On 6/1/26 16:20, Chen, Xiaogang wrote:
>
> On 5/31/2026 9:40 PM, Huang, Honglei1 wrote:
>>
>>
>> On 5/30/2026 2:35 AM, Chen, Xiaogang wrote:
>>>
>>> On 5/29/2026 2:35 AM, Honglei Huang wrote:
>>>> Since commit 144ba981783f ("drm/amdgpu: fix amdgpu_hmm_range_get_pages")
>>>> moved mmu_interval_read_begin() out of the per-chunk loop, the
>>>> captured notifier_seq is no longer refreshed across retries. As a
>>>> result, the existing -EBUSY retry path can never make progress:
>>> "retry" should come with mmu_interval_read_begin. The commit 144ba981783f
>>> move mmu_interval_read_begin out of loop, then "retry" should also be moved
>>> out loop with mmu_interval_read_begin.
>>>> hmm_range_fault() returns -EBUSY only when
>>>> mmu_interval_check_retry(notifier, notifier_seq) reports that the
>>>> sequence is stale. Once the sequence has advanced, the stored seq
>>>> will never match again, so every subsequent call within the same
>>>> invocation returns -EBUSY immediately.
>>>>
>>>> The "goto retry" therefore degenerates into a busy spin that simply
>>>> burns CPU for the full HMM_RANGE_DEFAULT_TIMEOUT (~1s) window before
>>>> finally bailing out with -EAGAIN. This is pure latency with no chance
>>>> of recovery, and it actively hurts the KFD userptr stack: the caller
>>>> ends up blocked for a second while holding mmap_lock, only to return
>>>> -EAGAIN to the restore worker (or to userspace) which would have
>>>> re-driven the operation immediately anyway.
>>>>
>>>> Drop the retry/timeout entirely and let -EBUSY propagate straight to
>>>> out_free_pfns, where it is already translated to -EAGAIN. Recovery is
>>>> handled at a higher level: the KFD restore_userptr_worker reschedules
>>>> itself, and the userptr ioctl path returns -EAGAIN to userspace.
>>>>
>>>> No functional regression: the previous behaviour on -EBUSY was already
>>>> to fail with -EAGAIN after a 1s stall; we just skip the stall.
>>>>
>>>> Reviewed-by: Christian König<[email protected]>
>>>> Signed-off-by: Honglei Huang<[email protected]>
>>>> ---
>>>> drivers/gpu/drm/amd/amdgpu/amdgpu_hmm.c | 9 +--------
>>>> 1 file changed, 1 insertion(+), 8 deletions(-)
>>>>
>>>> diff --git a/drivers/gpu/drm/amd/amdgpu/amdgpu_hmm.c
>>>> b/drivers/gpu/drm/amd/amdgpu/amdgpu_hmm.c
>>>> index 5d72878c8..229c30867 100644
>>>> --- a/drivers/gpu/drm/amd/amdgpu/amdgpu_hmm.c
>>>> +++ b/drivers/gpu/drm/amd/amdgpu/amdgpu_hmm.c
>>>> @@ -172,7 +172,6 @@ int amdgpu_hmm_range_get_pages(struct
>>>> mmu_interval_notifier *notifier,
>>>> const u64 max_bytes = SZ_2G;
>>>> struct hmm_range *hmm_range = &range->hmm_range;
>>>> - unsigned long timeout;
>>>> unsigned long *pfns;
>>>> unsigned long end;
>>>> int r;
>>>> @@ -199,15 +198,9 @@ int amdgpu_hmm_range_get_pages(struct
>>>> mmu_interval_notifier *notifier,
>>>> pr_debug("hmm range: start = 0x%lx, end = 0x%lx",
>>>> hmm_range->start, hmm_range->end);
>>>> - timeout = jiffies + msecs_to_jiffies(HMM_RANGE_DEFAULT_TIMEOUT);
>>>> -
>>>> -retry:
>>> If you remove "retry" here the callers including user space need to redo
>>> the thing.
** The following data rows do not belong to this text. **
-- WLK_ERR_STATUS (09_conditional_computation.md, R353)
/-- WLK_ERR_STATUS.miss -/
def WLK_ERR_STATUS_miss : Field := ⟨.WLK_ERR_STATUS, 3, 3⟩
/-- WLK_ERR_STATUS.poison -/
def WLK_ERR_STATUS_poison : Field := ⟨.WLK_ERR_STATUS, 2, 2⟩
/-- WLK_ERR_STATUS.illegal -/
def WLK_ERR_STATUS_illegal : Field := ⟨.WLK_ERR_STATUS, 1, 1⟩
/-- WLK_ERR_STATUS.chaff -/
def WLK_ERR_STATUS_chaff : Field := ⟨.WLK_ERR_STATUS, 0, 0⟩

-- WLK_CHAFF_INFO (09_conditional_computation.md, R353)
/-- WLK_CHAFF_INFO.value -/
def WLK_CHAFF_INFO_value : Field := ⟨.WLK_CHAFF_INFO, 63, 32⟩
/-- WLK_CHAFF_INFO.k_rank -/
def WLK_CHAFF_INFO_k_rank : Field := ⟨.WLK_CHAFF_INFO, 27, 24⟩
/-- WLK_CHAFF_INFO.context -/
def WLK_CHAFF_INFO_context : Field := ⟨.WLK_CHAFF_INFO, 23, 20⟩
/-- WLK_CHAFF_INFO.row -/
def WLK_CHAFF_INFO_row : Field := ⟨.WLK_CHAFF_INFO, 19, 0⟩

-- WLK_AUDIT (09_conditional_computation.md, R353)
/-- WLK_AUDIT.thr -/
def WLK_AUDIT_thr : Field := ⟨.WLK_AUDIT, 63, 32⟩
/-- WLK_AUDIT.makeup -/
def WLK_AUDIT_makeup : Field := ⟨.WLK_AUDIT, 16, 16⟩
/-- WLK_AUDIT.rate -/
def WLK_AUDIT_rate : Field := ⟨.WLK_AUDIT, 15, 0⟩

-- WLK_AUDIT_SEED (09_conditional_computation.md, R353)
/-- WLK_AUDIT_SEED.seed -/
def WLK_AUDIT_SEED_seed : Field := ⟨.WLK_AUDIT_SEED, 63, 0⟩

-- WLK_ENTRY_CNT (09_conditional_computation.md, R353)
/-- WLK_ENTRY_CNT.entries -/
def WLK_ENTRY_CNT_entries : Field := ⟨.WLK_ENTRY_CNT, 47, 0⟩

-- WLK_EMPTY_CNT (09_conditional_computation.md, R353)
/-- WLK_EMPTY_CNT.entries -/
def WLK_EMPTY_CNT_entries : Field := ⟨.WLK_EMPTY_CNT, 47, 0⟩

-- WLK_ZF_CNT (09_conditional_computation.md, R353)
/-- WLK_ZF_CNT.fills -/
def WLK_ZF_CNT_fills : Field := ⟨.WLK_ZF_CNT, 31, 0⟩

-- WLK_ROUTE_CNT (09_conditional_computation.md, R353)
/-- WLK_ROUTE_CNT.pairs -/
def WLK_ROUTE_CNT_pairs : Field := ⟨.WLK_ROUTE_CNT, 47, 0⟩

-- WLK_CHAFF_CNT (09_conditional_computation.md, R353)
/-- WLK_CHAFF_CNT.pairs -/
def WLK_CHAFF_CNT_pairs : Field := ⟨.WLK_CHAFF_CNT, 31, 0⟩

-- WLK_SKIP_CNT (09_conditional_computation.md, R353)
/-- WLK_SKIP_CNT.blocks -/
def WLK_SKIP_CNT_blocks : Field := ⟨.WLK_SKIP_CNT, 47, 0⟩

-- WLK_AUDIT_CNT (09_conditional_computation.md, R353)
/-- WLK_AUDIT_CNT.blocks -/
def WLK_AUDIT_CNT_blocks : Field := ⟨.WLK_AUDIT_CNT, 47, 0⟩

-- WLK_MISS_CNT (09_conditional_computation.md, R353)
/-- WLK_MISS_CNT.blocks -/
def WLK_MISS_CNT_blocks : Field := ⟨.WLK_MISS_CNT, 47, 0⟩

-- HD_CTRL (10_backward_pass_and_hoard.md, R394)
/-- HD_CTRL.hd_rate -/
def HD_CTRL_hd_rate : Field := ⟨.HD_CTRL, 55, 40⟩
/-- HD_CTRL.pf_window -/
def HD_CTRL_pf_window : Field := ⟨.HD_CTRL, 39, 32⟩
/-- HD_CTRL.wb_ahead -/
def HD_CTRL_wb_ahead : Field := ⟨.HD_CTRL, 31, 24⟩
/-- HD_CTRL.lock -/
def HD_CTRL_lock : Field := ⟨.HD_CTRL, 8, 8⟩
/-- HD_CTRL.pf_en -/
def HD_CTRL_pf_en : Field := ⟨.HD_CTRL, 0, 0⟩

-- HD_STATUS (10_backward_pass_and_hoard.md, R394)
/-- HD_STATUS.live -/
def HD_STATUS_live : Field := ⟨.HD_STATUS, 32, 16⟩
/-- HD_STATUS.stopped -/
def HD_STATUS_stopped : Field := ⟨.HD_STATUS, 1, 1⟩
/-- HD_STATUS.busy -/
def HD_STATUS_busy : Field := ⟨.HD_STATUS, 0, 0⟩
This function's work is memory validation. It should do that in
>>> its best before return to caller.
>>>
>>> If user space is the caller there would be a lot of user space from/to
>>> kernel space context switches. That will make the procedure even slower.
>>>
>>> I think we need keep "retry" inside this function, but move "retry" out of
>>> loop at mmu_interval_read_begin.
>>
>> This option has been discussed in
>> previous:https://lore.kernel.org/amd-gfx/[email protected]/#:~:text=%3E%3E%20What%20probably%20needs%20to%20happen%20is%20that%20we%20need%20to%20move%20the%20retry%20label%20or%20just%20completely%20stop%20retrying%20at%20all.
>>
>> Why drop the retry here is because to keep the behavior unchanged, the
>> current code logic will always return -EBUSY when goto retry path (pages
>> change when get pages).
> It is a regression introduced by commit 144ba981783f. Why not do "the retry
> need to be moved to the start of do while loop, the entire fault path need to
> be done again"? It is same as I said here.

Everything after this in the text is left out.